EXERCISE AIM: Check every line below, and copy those that include "BitVec".

Stored items:
━━━━━━━━
/-- An ordered contribution (R172 to R174). One that finds no reorder space is set aside and sent again (R173). -/
def contributeOrdered (s : State) (rq : Requester) (c : Contribution) (i q : Nat) : Nat × State :=
  match mfind s.ari.ctxs i with
  | none => (St.orderRange, s)
  | some x =>
    if q ≥ x.e then (St.orderRange, s)
    else if c.op ≠ x.op ∨ c.dpa < x.dpa ∨ x.dpa + x.len ≤ c.dpa then (St.orderShape, s)
    else
      let chan := granuleChan s c.dpa
      let cur := currentSeq s x chan
      let g := (c.dpa - x.dpa) / 64
      if (match mfind x.dead g with | some n => decide (n ≤ q) | none => false) then (St.thermalAbort, s)
      else if q < cur ∨ q < mget 0 x.got g then (St.orderDuplicate, s)
      else if q = cur then
        let (st, s1) := receive s rq c i
        (st, closeIfComplete (drainReorder s1.ari.reorder.length s1) i)
      else if (s.ari.reorder.filter (fun b => b.chan == chan)).length ≥ 128 then
        (St.ok, { bumpO (setCtx s i { x with retries := x.retries + 1 }) (rqPart rq) 32 1 with
                  ari.aside := s.ari.aside ++ [{ req := rq, con := c, since := s.time }] })
      else (St.ok, { s with ari.reorder := s.ari.reorder ++ [{ req := rq, con := c, chan := chan }] })

/-- A contribution of any requester: status, prior value, state (R164, R167, R174). One that is not refused is charged to its requester's
regulator by its 64 bytes (R130), and they may cross the bridge (R21). -/
def contribute (s0 : State) (rq : Requester) (c : Contribution) (cls : Nat) : Nat × List Byte × State :=
  if !arithKnown c.op || c.dpa % 64 != 0 then (St.arithFormat, zeros 64, s0)
  else
    let s := if contribStatus s0 rq c.dpa = St.ok then cross (charge s0 rq c.dpa 64 cls) rq true c.dpa 64 else s0
    match c.order with
    | none => applyContribution s rq c cls
    | some (i, q) => let (st, s1) := contributeOrdered s rq c i q; (st, zeros 64, s1)

/-- Whether a contribution that would go through waits: at its source, or for a retraining channel (R131, R138). -/
def contribHeld (s : State) (rq : Requester) (c : Contribution) : Bool :=
  arithKnown c.op && c.dpa % 64 == 0 && contribStatus s rq c.dpa == St.ok &&
    (gateHolds s rq c.dpa 64 1 || (retrainingBelow s c.dpa 64).isSome)

/-! ### ARITH_APPLY, ARITH_ORDER_OPEN, ARITH_ORDER_CLOSE (R185) -/

/-- The contribution of a source granule, posted with every lane enabled. -/
def applyGranule (dst op : Nat) (order : Option (Nat × Nat)) (i : Nat) (g : List Byte × Bool) : Contribution :=
  { dpa := dst + 64 * i, op := op, mask := BitVec.allOnes 32, operand := g.1, poison := g.2, order := order }

/-- The contribution set aside last belongs to the reduction `id`. -/
def tagAside (s : State) (id : Nat) : State :=
  match s.ari.aside.getLast? with
  | some a => { s with ari.aside := s.ari.aside.dropLast ++ [{ a with op := some id }] }
  | none => s

/-- Each source granule contributed: the first status that is not OK, how many contributions were set aside, and the state. -/
def arithApply (s : State) (rq : Requester) (src dst len op : Nat) (order : Option (Nat × Nat)) (cls : Nat) : Nat × Nat × State :=
  let id := s.ari.nextApply
  match readGranules s rq src len cls with
  | (st, l, s1) =>
    if st ≠ St.ok then (st, 0, s1)
    else
      (l.zipIdx).foldl (fun (st, n, s) (g, i) =>
        match contribute s rq (applyGranule dst op order i g) cls with
        | (st1, _, s2) =>
          let late := decide (s.ari.aside.length < s2.ari.aside.length)
          (if st = St.ok then st1 else st, n + b2n late, if late then tagAside s2 id else s2)) (St.ok, 0, s1)

/-- A reduction that waits for contributions set aside (R71, R173). -/
def applyWaits (s : State) (queue : Option (Nat × Nat)) (left st : Nat) : State :=
  { s with ari.applies := s.ari.applies ++ [{ id := s.ari.nextApply, queue := queue, left := left, status := BitVec.ofNat 16 st }]
           ari.nextApply := s.ari.nextApply + 1 }

/-- A contribution of a reduction is accepted or refused at its resend; the last one completes the reduction. -/
def applyResent (s : State) (id st : Nat) : State :=
  match s.ari.applies.find? (fun a => a.id == id) with
  | none => s
  | some a =>
    let status := if a.status = 0 then BitVec.ofNat 16 st else a.status
    if a.left > 1 then
      { s with ari.applies := s.ari.applies.map (fun b => if b.id = id then { b with left := b.left - 1, status := status } else b) }
    else
      let s1 := { s with ari.applies := s.ari.applies.filter (fun b => b.id != id) }
      match a.queue with
      | some (p, q) => queueStatus s1 p q status.toNat
      | none => finishWait s1 (.apply id) status.toNat []

/-- Whether a reduction waits: its reads are held, or a channel of its destination is retraining (R131, R138). -/
def applyHeld (s : State) (rq : Requester) (src dst len cls : Nat) : Bool :=
  rangeStatus s rq false src len == St.ok && (accessWaits s rq false src len cls || (retrainingBelow s dst len).isSome)

/-- Checks of ARITH_APPLY and REDUCE, in order. -/
def applyChecks (src dst len op cls : Nat) : List (Bool × Nat) :=
  [ (len == 0 || decide (cls > 3), St.invalidField), (!isDpa src || !isDpa dst, St.badAddress),
    (!arithKnown op || src % 64 != 0 || dst % 64 != 0 || len % 64 != 0, St.arithFormat) ]

def execArithApply (c : Cmd) (s : State) : Host.Outcome State Fault Refusal :=
  .next (firmware { op := 0x0401, need := 29 } (fun c s =>
    checked (applyChecks (p64 c 0) (p64 c 8) (p32 c 16) (p8 c 20) (p8 c 28)) s
      (unheld (applyHeld s (cmdRq c) (p64 c 0) (p64 c 8) (p32 c 16) (p8 c 28))
        (let (st, n, s1) := arithApply s (cmdRq c) (p64 c 0) (p64 c 8) (p32 c 16) (p8 c 20)
           (if bit (p8 c 21) 0 then some (p8 c 22, p32 c 24) else none) (p8 c 28)
         if n = 0 then .done st [] s1 else .wait (.apply s.ari.nextApply) (applyWaits s1 none n st)))) c s)

/-- The lowest free context. -/
def freeCtx (s : State) : Option Nat := (List.range 64).find? (fun i => (mfind s.ari.ctxs i).isNone)

def ctxOverlaps (s : State) (dpa len : Nat) : Bool :=
  s.ari.ctxs.any (fun x => decide (dpa < x.2.dpa + x.2.len) && decide (x.2.dpa < dpa + len))

/-- The identity over a range. -/
def identityBytes (op len : Nat) : List Byte := (List.replicate (len / laneBytes op) (leBytes (laneBytes op) (identity op))).flatten

/-- A context opened over a checked range, with ZERO's writes. -/
def openCtx (s : State) (rq : Requester) (dpa len op e : Nat) (zero : Bool) (coll : Nat) : (Nat × Nat) × State :=
  if ctxOverlaps s dpa len then ((St.orderShape, 0), s)
  else
    match freeCtx s with
    | none => ((St.resourceExhausted, 0), s)
    | some i =>
      let (st, s1) := if zero then writeBytes s rq dpa (identityBytes op len) false 1 else (St.ok, s)
      if st ≠ St.ok then ((st, 0), s1)
      else ((St.ok, i), setCtx s1 i { dpa := dpa, len := len, op := op, e := e, coll := coll })

def execArithOrderOpen (c : Cmd) (s : State) : Host.Outcome State Fault Refusal :=
  .next (firmware { op := 0x0402, need := 16 } (fun c s =>
    let dpa := p64 c 0
    let len := p32 c 8
    checked
      [ (len == 0 || decide (len > 2 ^ 30) || p16 c 14 == 0, St.invalidField), (!isDpa dpa, St.badAddress),
        (!arithKnown (p8 c 12) || dpa % 64 != 0 || len % 64 != 0, St.arithFormat) ] s
      (match openCtx s (cmdRq c) dpa len (p8 c 12) (p16 c 14) (bit (p8 c 13) 0) 0 with
       | ((st, i), s1) => .done st (if st = St.ok then [BitVec.ofNat 8 i] else []) s1)) c s)

/-- A context's granules on a tripped unit: every contribution that they still lack counts as received and fails with THERMAL_ABORT
(R175). -/
def tripCtx (s : State) (t : Tier) (u i : Nat) (x : OrderCtx) : State :=
  let on (g : Nat) : Bool := match locate s (x.dpa + 64 * g) with | some (p, _) => p.tier == t && chanUnit p.tier p.chan == u | none => false
  let gs := (ctxGranules x).filter (fun g => on g && decide (mget 0 x.got g < x.e))
  if gs.isEmpty then s
  else
    setCtx s i { x with got := gs.foldl (fun m g => mput m g x.e) x.got,
                        dead := gs.foldl (fun m g => mput m g (mget 0 x.got g)) x.dead,
                        refusal := if x.refusal = 0 then BitVec.ofNat 16 St.thermalAbort else x.refusal }

/-- The contexts at a trip of a unit: what its reorder buffers hold fails, and contexts that lack nothing more close. The number of
contributions that were queued goes along (R142, R175). -/
def tripOrdered (s : State) (t : Tier) (u : Nat) : Nat × State :=
  let mine (b : Buffered) : Bool := b.chan / 256 == tierNum t && chanUnit t (b.chan % 256) == u
  let n := (s.ari.reorder.filter mine).length
  let s1 := s.ari.ctxs.foldl (fun s e => tripCtx s t u e.1 e.2) { s with ari.reorder := s.ari.reorder.filter (fun b => !mine b) }
  (n, (s1.ari.ctxs.map Prod.fst).foldl closeIfComplete s1)

/-- A context dropped with its buffered contributions; one set aside meets ORDER_RANGE when it is sent again (R174, R175). -/
def dropCtx (s : State) (i : Nat) : State :=
  let names (c : Contribution) : Bool := match c.order with | some (j, _) => j == i | none => false
  { s with ari.ctxs := mdel s.ari.ctxs i, ari.reorder := s.ari.reorder.filter (fun b => !names b.con) }

def execArithOrderClose (c : Cmd) (s : State) : Host.Outcome State Fault Refusal :=
  .next (firmware { op := 0x0403, need := 2 } (fun c s =>
    let i := p8 c 0
    match mfind s.ari.ctxs i with
    | none => .done St.orderRange [] s
    | some x =>
      let res := leBytes 4 x.applied ++ leBytes 4 x.retries
      if ctxComplete x then .done x.refusal.toNat res (dropCtx s i)
      else if bit (p8 c 1) 0 then
        .done St.orderIncomplete res (finishWait (dropCtx s i) (.order i) St.orderIncomplete res)
      else .wait (.order i) s) c s)

/-! ### Reservoir buffers (R179 to R185) -/

/-- A descriptor's fields (R180). -/
structure ResDesc where
  base : Nat
  rows : Nat
  size : Nat
  fmt : Nat
  weights : Bool
  bf : Bool
  n : Nat
  tag : Nat
  dst : Nat
  index : List Nat
  weight : List Nat
deriving DecidableEq, Repr

def descLen (b : List Byte) : Nat := 64 + fieldN b 16 2 * (if bit (fieldN b 15 1) 0 then 8 else 4)

def parseDesc (b : List Byte) : ResDesc :=
  let n := fieldN b 16 2
  { base := fieldN b 0 8, rows := fieldN b 8 4, size := fieldN b 12 2, fmt := fieldN b 14 1, weights := bit (fieldN b 15 1) 0,
    bf := bit (fieldN b 15 1) 1, n := n, tag := fieldN b 20 4, dst := fieldN b 24 8,
    index := (List.range n).map (fun i => fieldN b (64 + 4 * i) 4),
    weight := (List.range n).map (fun i => if bit (fieldN b 15 1) 0 then fieldN b (64 + 4 * n + 4 * i) 4 else 0x3F800000) }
━━━━━━━━
RESPONSE AREA:
  { dpa := dst + 64 * i, op := op, mask := BitVec.allOnes 32, operand := g.1, poison := g.2, order := order }
  { s with ari.applies := s.ari.applies ++ [{ id := s.ari.nextApply, queue := queue, left := left, status := BitVec.ofNat 16 st }]
    let status := if a.status = 0 then BitVec.ofNat 16 st else a.status
       | ((st, i), s1) => .done st (if st = St.ok then [BitVec.ofNat 8 i] else []) s1)) c s)
                        refusal := if x.refusal = 0 then BitVec.ofNat 16 St.thermalAbort else x.refusal }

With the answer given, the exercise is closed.